-- ==== Sys2Proof/Laws/PerInstr.lean ====
section
/-!
SUPPORT. Statements made per instruction.  Family `TableRow`: the word an instruction is encoded to lies in that
instruction's row of spec/opcode_table.json and in no other row (spec/30_encoding.md rule R71).
-/

namespace Sys2Proof.Laws.TableRow

/-- The mask and match of the ten command-word rows of spec/opcode_table.json, on the OP bits 7:0. -/
def rows : List (BitVec 8 × BitVec 8) :=
  [(0xFF#8, 0x00#8), (0xFF#8, 0x01#8), (0xFF#8, 0x02#8), (0xFF#8, 0x03#8), (0xFC#8, 0x04#8), (0xF8#8, 0x08#8),
    (0xF0#8, 0x10#8), (0xE0#8, 0x20#8), (0xC0#8, 0x40#8), (0x80#8, 0x80#8)]

/-- The row a constructor stands for, if it is a command. -/
def rowOf : Instr → Option (BitVec 8 × BitVec 8)
  | .nop => some (0xFF#8, 0x00#8)
  | .noteOn _ _ _ => some (0xFF#8, 0x01#8)
  | .noteOff _ => some (0xFF#8, 0x02#8)
  | .reserved03 => some (0xFF#8, 0x03#8)
  | .reserved04 _ => some (0xFC#8, 0x04#8)
  | .reserved08 _ => some (0xF8#8, 0x08#8)
  | .reserved10 _ => some (0xF0#8, 0x10#8)
  | .reserved20 _ => some (0xE0#8, 0x20#8)
  | .reserved40 _ => some (0xC0#8, 0x40#8)
  | .reserved80 _ => some (0x80#8, 0x80#8)
  | .tick => none
  | .reset => none

/-- The rows an OP value lies in. -/
def rowsHolding (op : BitVec 8) : List (BitVec 8 × BitVec 8) := rows.filter fun r => inRow r.1 r.2 op

/-- A well-formed command's word lies in its own row alone; TICK and RESET are no command words. -/
def Statement (i : Instr) : Prop :=
  i.WellFormed →
    match encode i with
    | .command w => rowsHolding (opField w) = (rowOf i).toList
    | .sample => i = .tick
    | .reset => i = .reset

theorem nop : Statement .nop := fun _ => by
  show rowsHolding (opField (packCommand _ _ _ _)) = _
  rw [opField_pack]; decide
theorem noteOn (key : Key) (freq vel : F32) : Statement (.noteOn key freq vel) := fun _ => by
  show rowsHolding (opField (packCommand _ _ _ _)) = _
  rw [opField_pack]; show rowsHolding _ = [_]; decide
theorem noteOff (key : Key) : Statement (.noteOff key) := fun _ => by
  show rowsHolding (opField (packCommand _ _ _ _)) = _
  rw [opField_pack]; show rowsHolding _ = [_]; decide
theorem reserved03 : Statement .reserved03 := fun _ => by
  show rowsHolding (opField (packCommand _ _ _ _)) = _
  rw [opField_pack]; decide
theorem reserved04 (op : BitVec 8) : Statement (.reserved04 op) := fun h => by
  show rowsHolding (opField (packCommand _ _ _ _)) = _
  rw [opField_pack]; revert op; decide +kernel
theorem reserved08 (op : BitVec 8) : Statement (.reserved08 op) := fun h => by
  show rowsHolding (opField (packCommand _ _ _ _)) = _
  rw [opField_pack]; revert op; decide +kernel
theorem reserved10 (op : BitVec 8) : Statement (.reserved10 op) := fun h => by
  show rowsHolding (opField (packCommand _ _ _ _)) = _
  rw [opField_pack]; revert op; decide +kernel
theorem reserved20 (op : BitVec 8) : Statement (.reserved20 op) := fun h => by
  show rowsHolding (opField (packCommand _ _ _ _)) = _
  rw [opField_pack]; revert op; decide +kernel
theorem reserved40 (op : BitVec 8) : Statement (.reserved40 op) := fun h => by
  show rowsHolding (opField (packCommand _ _ _ _)) = _
  rw [opField_pack]; revert op; decide +kernel
theorem reserved80 (op : BitVec 8) : Statement (.reserved80 op) := fun h => by
  show rowsHolding (opField (packCommand _ _ _ _)) = _
  rw [opField_pack]; revert op; decide +kernel
theorem tick : Statement .tick := fun _ => rfl
theorem reset : Statement .reset := fun _ => rfl

end Sys2Proof.Laws.TableRow
end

━━━━━━

# [Exercise brief]
Begin with the line above that has "some (0xFF#8, 0x02#8)" and continue through the line that has "some (0xE0#8, 0x20#8)", setting each one down exactly. Stop there.

# [Solution to the exercise]
  | .noteOff _ => some (0xFF#8, 0x02#8)
  | .reserved03 => some (0xFF#8, 0x03#8)
  | .reserved04 _ => some (0xFC#8, 0x04#8)
  | .reserved08 _ => some (0xF8#8, 0x08#8)
  | .reserved10 _ => some (0xF0#8, 0x10#8)
  | .reserved20 _ => some (0xE0#8, 0x20#8)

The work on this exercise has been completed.